Não queremos ter. Queremos ser!

Por Pedro Conrade

Há quem diga que esse mundo ultra conectado ficou chato. Que os jovens perdem mais tempo no virtual que no real. Será que o digital não pode ser uma extensão da realidade? De fato, é. Com isso, uma revolução. As necessidades cada vez mais latentes e menos burocráticas fizeram com que o mercado se transformasse. O tradicional ficou obsoleto e novas alternativas vieram.

É preciso entender que, atualmente, o jovem valoriza muito mais o propósito que o custo – e muitas vezes o propósito lhe traz um custo bem abaixo. No passado, completar 18 anos era sinônimo de tirar a carteira de habilitação. O carro era objeto de desejo. E não estou falando de uma geração tão distante.

Para se ter uma base, o Global Automotive Consumer Study, estudo realizado pela Deloitte, com base na geração millennial, apontou que 62% dos jovens que utilizam serviços de transportes como Uber e Cabify, dispensariam a compra de automóveis.
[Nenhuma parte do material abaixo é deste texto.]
theorem takeEcho_store (payload : List Byte) (s : State) : (takeEcho payload s).store = s.store := by
  unfold takeEcho
  split
  · dsimp only
    split_ifs
    · rfl
    all_goals exact addErrors_store _ _
  · rfl

theorem testCompleted_store (s : State) : (testCompleted s).store = s.store := by
  unfold testCompleted
  split
  · split
    · exact (endTest_only _ _ s).stores
    · rfl
  · rfl

/-! ### Frames and transmissions (R148 to R157) -/

theorem takeFromDesk_keepsStore (f : Frame) (s : State) : KeepsStore s (takeFromDesk f s) := by
  unfold takeFromDesk
  split_ifs
  · exact takePos_keepsStore _ _ s
  · exact takeGo_keepsStore _ s
  · exact .refl s

theorem dispatchU_keepsStore (f : Frame) (s : State) : KeepsStore s (dispatchU f s) := by
  have forwarded := (forwardDown_only f s).toFiresOnly.keepsStore
  unfold dispatchU
  split_ifs
  · exact discardBad_keepsStore .u s
  · exact takeFromDesk_keepsStore f s
  · exact takeRequest_keepsStore _ _ s
  · exact .of_store (count_only _ s).stores
  · exact forwarded.trans (takeFromDesk_keepsStore f _)
  · exact forwarded

theorem dispatchD_keepsStore (f : Frame) (s : State) : KeepsStore s (dispatchD f s) := by
  unfold dispatchD
  split_ifs
  · exact discardBad_keepsStore .d s
  · exact .of_store (takeAnswer_store _ _ s)
  · exact .of_store (takeEcho_store _ s)
  · exact .of_store (count_only _ s).stores
  · exact .of_store (forwardUp_only f s).stores

theorem dispatch_keepsStore (port : Port) (f : Frame) (s : State) : KeepsStore s (dispatch port f s) := by
  cases port
  · exact dispatchU_keepsStore f s
  · exact dispatchD_keepsStore f s

theorem receive_keepsStore (port : Port) (bytes : List Byte) (s : State) : KeepsStore s (receive port bytes s) := by
  unfold receive
  split
  · exact dispatch_keepsStore port _ s
  · exact discardBad_keepsStore port s

theorem dSent_store (s : State) : (dSent s).store = s.store := by
  have told : ∀ t u, (toolSent t u).store = u.store := fun t u => by
    unfold toolSent
    split
    · exact testFrameSent_store u
    · rfl
  unfold dSent
  split
  · exact (chooseD_only s).stores
  · exact (chooseD_only _).stores.trans (told _ _)

theorem uSent_keepsStore (s : State) : KeepsStore s (uSent s) := by
  have told : ∀ u, (restartSent u).store = u.store := fun u => by
    unfold restartSent
    split <;> rfl
  unfold uSent
  split
  · exact (serve_keepsStore _).after (.of_store (chooseU_only s).stores)
  · exact (serve_keepsStore _).after (.of_store ((chooseU_only _).stores.trans (told _)))

/-! ### The controller reset (R131, R132, R141) -/

/-- A restart that does not take effect leaves the store; one that does resets its controller (R141). -/
theorem restartEffect_store (s : State) : KeepsStore s (restartEffect s) ∨ ResetsStore s (restartEffect s) := by
  have dark := forChannels_keeps CaptionsOnly .refl (fun _ _ _ => .trans) _ darkCaption_only (restarted s)
  unfold restartEffect
  dsimp only
  split
  · right
    have reset : ∀ t : State, t.store = (restarted s).store → ResetsStore s t := fun t h =>
      ⟨by rw [h]; rfl, by rw [h]; rfl, fun hs => by rw [h]; exact hs.1, fun _ => by rw [h]; rfl⟩
    split
    · exact reset _ dark.stores
    · exact reset _ ((showNotice_only _ _ _ _).stores.trans dark.stores)
  · exact .inl (.refl s)

/-- The bytes keep their form where power cuts an operation short (R131). -/
theorem cutCells_wf {s : State} (cut : Interrupt) (hs : cellsSound s) : (cutCells cut s.store).wf = true := by
  obtain ⟨wf, inside⟩ := hs
  unfold cutCells
  split
  · next a data tag hf => exact Cells.programSome_wf data _ _ a (inside a data tag hf) wf
  · exact Cells.eraseSome_wf _ _ _ wf
  · exact wf

/-- Without an update in flight power leaves the flags (R131). -/
theorem cutProtection_of_idle {st : Store} (cut : Interrupt) (h : st.updating = false) :
    cutProtection cut st = st.protection := by
  unfold cutProtection
  split
  · next hf => exact absurd (h.symm.trans (by rw [Store.updating, hf])) Bool.false_ne_true
  · next hf => exact absurd (h.symm.trans (by rw [Store.updating, hf])) Bool.false_ne_true
  · rfl
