-- ==== Sys2Proof/Machine/Operands.lean ====
section
/-! DEFINITION. What the bytes of a request's body, an OPEN header and a frame say: one reader for each layout of
11_message_and_frame_layouts.md. -/

namespace Sys2Proof.Machine

/-! ### Kinds -/

/-- The kind byte of each request (R187). -/
def kindPlateDefine : Byte := 0x01
def kindPlateRelease : Byte := 0x02
def kindPlateAbort : Byte := 0x03
def kindBandQuery : Byte := 0x04
def kindFeedClear : Byte := 0x05
def kindScreenBegin : Byte := 0x06
def kindScreenTable : Byte := 0x07
def kindScreenEnd : Byte := 0x08
def kindPlateExpose : Byte := 0x09
def kindExposeSetup : Byte := 0x0A
def kindMonitorRead : Byte := 0x0B
def kindMonitorMeasure : Byte := 0x0D
def kindMonitorStop : Byte := 0x0E
def kindStampLoad : Byte := 0x0F
def kindPlateReport : Byte := 0x10
def kindStatus : Byte := 0x11
def kindReset : Byte := 0x12

/-- Whether a kind names one of the requests (R173, R187). -/
def isRequestKind (k : Byte) : Bool :=
  [kindPlateDefine, kindPlateRelease, kindPlateAbort, kindBandQuery, kindFeedClear, kindScreenBegin, kindScreenTable,
    kindScreenEnd, kindPlateExpose, kindExposeSetup, kindMonitorRead, kindMonitorMeasure, kindMonitorStop, kindStampLoad,
    kindPlateReport, kindStatus, kindReset].contains k

/-- The kind byte of each frame (R193). -/
def kindSelect : Byte := 0x01
def kindOpen : Byte := 0x02
def kindData : Byte := 0x03
def kindClose : Byte := 0x04

/-- Whether a body length suits a frame kind (R21). -/
def lengthSuits (kind : Byte) (n : Nat) : Bool :=
  if kind = kindSelect then n == 2
  else if kind = kindOpen then n == 27
  else if kind = kindData then decide (1 ≤ n) && decide (n ≤ 4096)
  else if kind = kindClose then n == 4
  else false

/-- Whether a received frame is good: its check matches, its kind is one of the four and its body length suits it
(R21, R193). -/
def frameGood (kind : Byte) (body : List Byte) (crc : Crc16) : Bool :=
  decide (crc16 (kind :: encBE 2 body.length ++ body) = crc) && lengthSuits kind body.length

/-- Whether a received control-link message passes its check (R172, R187). -/
def messageGood (kind tag : Byte) (body : List Byte) (crc : Crc16) : Bool :=
  decide (crc16 (encBE 2 body.length ++ kind :: tag :: body) = crc)

/-! ### Request bodies (R188, R189) -/

/-- The body of a request that names one plate id and nothing else (R188). -/
def plateIdBody (body : List Byte) : Option Nat := if body.length = 2 then some (field body 0 2) else none

/-- The band list entry of a PLATE DEFINE (R189): expected count, and the expected signature when its flag is set. -/
structure BandSpec where
  expected : Nat
  signature : Option Crc32
deriving DecidableEq, Repr

/-- A PLATE DEFINE body (R189). -/
structure PlateSpec where
  id : Nat
  width : Nat
  height : Nat
  copies : Nat
  lead : Nat
  urgent : Bool
  stamps : List Stamp
  bands : List BandSpec
deriving DecidableEq, Repr

/-- The stamp at byte `off` of a PLATE DEFINE body. -/
def stampAt (body : List Byte) (off : Nat) : Stamp := ⟨field body off 1, field body (off + 1) 2, field body (off + 3) 2⟩

/-- The band list entry at byte `off` of a PLATE DEFINE body; the unnamed flag bits are ignored (R186). -/
def bandSpecAt (body : List Byte) (off : Nat) : BandSpec where
  expected := field body off 1
  signature := if field body (off + 1) 1 % 2 = 1 then some (BitVec.ofNat 32 (field body (off + 2) 4)) else none

/-- The PLATE DEFINE body, or none where its length is not what its stamp count and band list length imply (R15, R189). -/
def plateDefineBody (body : List Byte) : Option PlateSpec :=
  let n := field body 9 1
  let m := field body 10 1
  if 11 ≤ body.length ∧ body.length = 11 + 5 * n + 6 * m then
    some
      { id := field body 0 2
        width := field body 2 2
        height := field body 4 2
        copies := field body 6 1
        lead := field body 7 1
        urgent := field body 8 1 % 2 == 1
        stamps := (List.range n).map fun i => stampAt body (11 + 5 * i)
        bands := (List.range m).map fun i => bandSpecAt body (11 + 5 * n + 6 * i) }
  else none

/-- The SCREEN BEGIN body: set, cell size, coefficients and curve, with fill position 0 (R83, R188). -/
def screenBeginBody (body : List Byte) : Option (Nat × ScreenParams) :=
  if body.length = 52 then
    some (field body 0 1,
      { cell := field body 1 1
        ux := signedField body 2
        uy := signedField body 6
        vx := signedField body 10
        vy := signedField body 14
        curve := (List.range 17).map fun i => field body (18 + 2 * i) 2
        fill := 0 })
  else none

/-- The EXPOSE SETUP body as a record with D as received (R103, R188). -/
def exposeSetupBody (body : List Byte) : Option (Setup × Nat) :=
  if body.length = 34 then
    let pat (i : Nat) := if field body (5 + i) 1 = 255 then none else some (field body (5 + i) 1)
    let win (k : Nat) : Window := ⟨field body (18 + 4 * k) 2, field body (20 + 4 * k) 2⟩
    some (
      { demand := field body 0 1
        timeout := field body 1 2
        laneX := field body 3 2
        patterns := (List.range 8).map pat
        gate := field body 13 2
        interval := field body 15 2
        beams := BitVec.ofNat 4 (field body 17 1)
        windows := ⟨win 0, win 1, win 2, win 3⟩ },
      field body 17 1)
  else none

/-! ### The OPEN header (R195) -/

/-- The 27 bytes of an OPEN header as received: the segment kind and paint mode are still raw bytes. -/
structure RawHeader where
  plate : Nat
  band : Nat
  seq : Nat
  kind : Byte
  mode : Byte
  checkPresent : Bool
  x0 : Nat
  y0 : Nat
  w : Nat
  h : Nat
  declared : Nat
  check : Nat
  screen : Nat
  sw : Nat
  sh : Nat
deriving DecidableEq, Repr

/-- The header in an OPEN frame's body (R195). -/
def openHeader (body : List Byte) : RawHeader where
  plate := field body 0 2
  band := field body 2 1
  seq := field body 3 1
  kind := byteOf (field body 4 1)
  mode := byteOf (field body 5 1)
  checkPresent := field body 6 1 % 2 == 1
  x0 := field body 7 2
  y0 := field body 9 1
  w := field body 10 2
  h := field body 12 2
  declared := field body 14 4
  check := field body 18 4
  screen := field body 22 1
  sw := field body 23 2
  sh := field body 25 2

/-- The segment kind a header's byte names (R195). -/
def RawHeader.segKind? (r : RawHeader) : Option SegKind :=
  if r.kind = 1 then some .line else if r.kind = 2 then some .tone else none

/-- The paint mode a header's byte names (R195). -/
def RawHeader.paintMode? (r : RawHeader) : Option PaintMode :=
  if r.mode = 0 then some .replace else if r.mode = 1 then some .overprint else none

/-- The copy of an accepted header (R30, R41). The screen fields of a LINE header are ignored (R195). -/
def RawHeader.toHeader (r : RawHeader) (kind : SegKind) (mode : PaintMode) : Header where
  plate := r.plate
  band := r.band
  seq := r.seq
  kind := kind
  mode := mode
  x0 := r.x0
  y0 := r.y0
  w := r.w
  h := r.h
  declared := r.declared
  check := if r.checkPresent then some (BitVec.ofNat 32 r.check) else none
  screen := match kind with | .line => 0 | .tone => r.screen
  sw := match kind with | .line => 0 | .tone => r.sw
  sh := match kind with | .line => 0 | .tone => r.sh

end Sys2Proof.Machine
end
Eles não querem ter, querem ser.

Cada vez fica mais explícita a afirmação do pague pelo que usar, sem a sensação do pertencimento e sim da experiência vivida. Resolvi fazer um teste e procurar uns apartamentos em regiões badaladas de São Paulo. Um apartamento básico, com dois quartos e uma suíte, para venda, está na média de oitocentos mil reais.

Poucas pessoas conseguem tal valor, ainda mais falando em jovens no começo de carreira. Aos que conseguem, deixo uma reflexão: em um apartamento de dois dormitórios, como fará caso venha mais um filho? E se recebe uma proposta para trabalhar do outro lado do mundo? Vai vender o imóvel correndo o risco de desvalorização?

Atualmente, com Airbnb, Quinto Andar e VivaReal, o processo foi democratizado e, confesso, descomplicado. Chega de taxas disso, daquilo, juros, asterisco. Viva o poder de pertencer e não de ter. Jovem, você pode, sim, ficar por um tempo lá – com um preço justo.

Obviamente, além de serviços de transporte, músicas, filmes e hospedagem, chego em um assunto crítico para muitos: Bancos. É justo, também, pagar por serviços que não usa ou, muitas vezes, nem sabe que tem?

O site Quanto Custa Seu Banco mostra o valor que você já gastou com seu banco até hoje. Um cliente de 24 anos, com renda média de R$ 2.000, que possui conta corrente há cinco anos e realiza dois saques e duas transferências por mês, já gastou R$ 2.048, equivalente a um pouco mais que sua renda. Caso ele mantenha os processos bancários tradicionais, ele gastaria mais de R$ 100.000 em 50 anos.

Com essa grana ele poderia fazer cinco cursos no exterior se hospedando em um Airbnb, trafegar de transporte compartilhado por aproximadamente 20 anos, assistir a 690 shows e comprar 52 smartphones do momento.

Os jovens, atualmente, compram ideais. Por isso as startups, fintechs ou novas empresas, como queira chamar, conseguiram crescer exponencialmente. É preciso entregar bem mais que um produto ou solução. É preciso entregar amizade, propósito, conceito e experiência. Parabéns, jovens. Vocês podem mais. Não deixem de mudar o convencional.